11. Therefore, what is clear to me is that a pre-deceased son or a daughter gets excluded in view of the prior death in the given circumstances. This proposition is also considered by various Courts.
12. In AIR 1951 SC 327, the Court has ruled in para 52, as under
"It is well known principle of Mohammadan law that if any of the children of a man dies before the opening of the succession to his estate, leaving children behind, these grand children are entirely excluded from the inheritance by their uncles and aunts. This is what their lordships of the P.C. have stated in MOOLLA CASSIM v. MOOLLA ABDUL RAHIM, 33 Cal 173 at Page 178. Clearly, therefore, the whole of Amin Ali's line is excluded from succession to the estate."

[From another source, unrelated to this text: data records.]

theorem Words.subLong (ty : IntTy) (sat : Bool) (d : Dst) (a b : Src) : Words.Statement (.subLong ty sat d a b) :=
  ⟨rfl, Nat.le_of_ble_eq_true rfl⟩

theorem Words.adds (d : Dst) (a b : Src) : Words.Statement (.adds d a b) := ⟨rfl, Nat.succ_le_succ (litWords_length _)⟩

theorem Words.addsLong (ty : IntTy) (d : Dst) (a b : Src) : Words.Statement (.addsLong ty d a b) :=
  ⟨rfl, Nat.le_of_ble_eq_true rfl⟩

theorem Words.subs (d : Dst) (a b : Src) : Words.Statement (.subs d a b) := ⟨rfl, Nat.succ_le_succ (litWords_length _)⟩

theorem Words.subsLong (ty : IntTy) (d : Dst) (a b : Src) : Words.Statement (.subsLong ty d a b) :=
  ⟨rfl, Nat.le_of_ble_eq_true rfl⟩

theorem Words.mul (d : Dst) (a b : Src) : Words.Statement (.mul d a b) := ⟨rfl, Nat.succ_le_succ (litWords_length _)⟩

theorem Words.mulLong (ty : IntTy) (sat : Bool) (d : Dst) (a b : Src) : Words.Statement (.mulLong ty sat d a b) :=
  ⟨rfl, Nat.le_of_ble_eq_true rfl⟩

theorem Words.mulh (d : Dst) (a b : Src) : Words.Statement (.mulh d a b) := ⟨rfl, Nat.succ_le_succ (litWords_length _)⟩

theorem Words.mulhLong (ty : IntTy) (d : Dst) (a b : Src) : Words.Statement (.mulhLong ty d a b) :=
  ⟨rfl, Nat.le_of_ble_eq_true rfl⟩

theorem Words.mad (ty : IntTy) (sat : Bool) (d : Dst) (a b c : Src) : Words.Statement (.mad ty sat d a b c) :=
  ⟨rfl, Nat.le_of_ble_eq_true rfl⟩

theorem Words.and (d : Dst) (a b : Src) : Words.Statement (.and d a b) := ⟨rfl, Nat.succ_le_succ (litWords_length _)⟩

theorem Words.andLong (ty : IntTy) (d : Dst) (a b : Src) : Words.Statement (.andLong ty d a b) :=
  ⟨rfl, Nat.le_of_ble_eq_true rfl⟩

theorem Words.or (d : Dst) (a b : Src) : Words.Statement (.or d a b) := ⟨rfl, Nat.succ_le_succ (litWords_length _)⟩

theorem Words.orLong (ty : IntTy) (d : Dst) (a b : Src) : Words.Statement (.orLong ty d a b) :=
  ⟨rfl, Nat.le_of_ble_eq_true rfl⟩

theorem Words.xor (d : Dst) (a b : Src) : Words.Statement (.xor d a b) := ⟨rfl, Nat.succ_le_succ (litWords_length _)⟩

theorem Words.xorLong (ty : IntTy) (d : Dst) (a b : Src) : Words.Statement (.xorLong ty d a b) :=
  ⟨rfl, Nat.le_of_ble_eq_true rfl⟩

theorem Words.andn (d : Dst) (a b : Src) : Words.Statement (.andn d a b) := ⟨rfl, Nat.succ_le_succ (litWords_length _)⟩

theorem Words.andnLong (ty : IntTy) (d : Dst) (a b : Src) : Words.Statement (.andnLong ty d a b) :=
  ⟨rfl, Nat.le_of_ble_eq_true rfl⟩

theorem Words.shl (d : Dst) (a b : Src) : Words.Statement (.shl d a b) := ⟨rfl, Nat.succ_le_succ (litWords_length _)⟩

theorem Words.shlLong (ty : IntTy) (d : Dst) (a b : Src) : Words.Statement (.shlLong ty d a b) :=
  ⟨rfl, Nat.le_of_ble_eq_true rfl⟩

theorem Words.shr (d : Dst) (a b : Src) : Words.Statement (.shr d a b) := ⟨rfl, Nat.succ_le_succ (litWords_length _)⟩

theorem Words.shrLong (ty : IntTy) (d : Dst) (a b : Src) : Words.Statement (.shrLong ty d a b) :=
  ⟨rfl, Nat.le_of_ble_eq_true rfl⟩

theorem Words.min (d : Dst) (a b : Src) : Words.Statement (.min d a b) := ⟨rfl, Nat.succ_le_succ (litWords_length _)⟩

theorem Words.minLong (ty : IntTy) (d : Dst) (a b : Src) : Words.Statement (.minLong ty d a b) :=
  ⟨rfl, Nat.le_of_ble_eq_true rfl⟩

theorem Words.max (d : Dst) (a b : Src) : Words.Statement (.max d a b) := ⟨rfl, Nat.succ_le_succ (litWords_length _)⟩

theorem Words.maxLong (ty : IntTy) (d : Dst) (a b : Src) : Words.Statement (.maxLong ty d a b) :=
  ⟨rfl, Nat.le_of_ble_eq_true rfl⟩

theorem Words.absd (d : Dst) (a b : Src) : Words.Statement (.absd d a b) := ⟨rfl, Nat.succ_le_succ (litWords_length _)⟩

theorem Words.absdLong (ty : IntTy) (d : Dst) (a b : Src) : Words.Statement (.absdLong ty d a b) :=
  ⟨rfl, Nat.le_of_ble_eq_true rfl⟩

theorem Words.popc (d : Dst) (a : Src) : Words.Statement (.popc d a) := ⟨rfl, Nat.succ_le_succ (litWords_length _)⟩

theorem Words.popcLong (ty : IntTy) (d : Dst) (a : Src) : Words.Statement (.popcLong ty d a) :=
  ⟨rfl, Nat.le_of_ble_eq_true rfl⟩

theorem Words.clz (d : Dst) (a : Src) : Words.Statement (.clz d a) := ⟨rfl, Nat.succ_le_succ (litWords_length _)⟩

theorem Words.clzLong (ty : IntTy) (d : Dst) (a : Src) : Words.Statement (.clzLong ty d a) :=
  ⟨rfl, Nat.le_of_ble_eq_true rfl⟩

theorem Words.brev (d : Dst) (a : Src) : Words.Statement (.brev d a) := ⟨rfl, Nat.succ_le_succ (litWords_length _)⟩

13. In , the Supreme Court has ruled in para 20 that "It is a well- recognised proposition of law that the estate of a deceased Mohammedan devolves on his heirs in specific shares at the moment of his death."
14. In , the Division Bench of the Court has ruled that the Presumption of Hindu Law regarding joint family, joint family property or joint family funds does not apply in deciding cases between parties who are Muhammadans."
15. In , the Division Bench of Madras High Court after referred to various Judgments has ruled that "the theory of representation is not recognised under the Mohammed Law and the interest of each heir is separate and distinct."
16. In , the Full Bench of Patna High Court has ruled in para 5 as under:
"Unlike Hindu Law, estate of a deceased Mohamedan if he has died intestate, devolve on his heirs at the moment of his death. Under the Mohammedan Law, birthright is not recognised. The right of an heir apparent or presumptive comes into existence for the first time on the death of the ancestor, and he is not entitled until then to any interest in the property to which he would succeed as an heir if he survived the ancestor."
(Underline is mine)
17. From these decisions and in the light of the principles of Muslim law, the widow of the pre-deceased son cannot claim any share in the property left behind her mother-in-law. She is excluded from claiming any share in the light of her husband dying prior to the death of his mother. The learned Judge after noticing the facts and law has rightly ruled against the 3rd defendant. I accept his findings.
18. Learned Judge in the impugned Judgment also notices the contention of a Will in favour of her son during her lifetime. Learned Judge notices (he contradiction between the pleadings and the evidence. Pleadings show one of oral Will and the evidence speaks of the written Will. Written Will is not produced. In these circumstances, the learned Judge has rightly rejected the theory of Will in the case on hand.
19. In the result, I accept the Judge and Decree impugned in this appeal. No acceptable grounds are shown to interfere with a well reasoned order of the learned Judge.
20. Appeal stands dismissed. Parties are to bear their costs.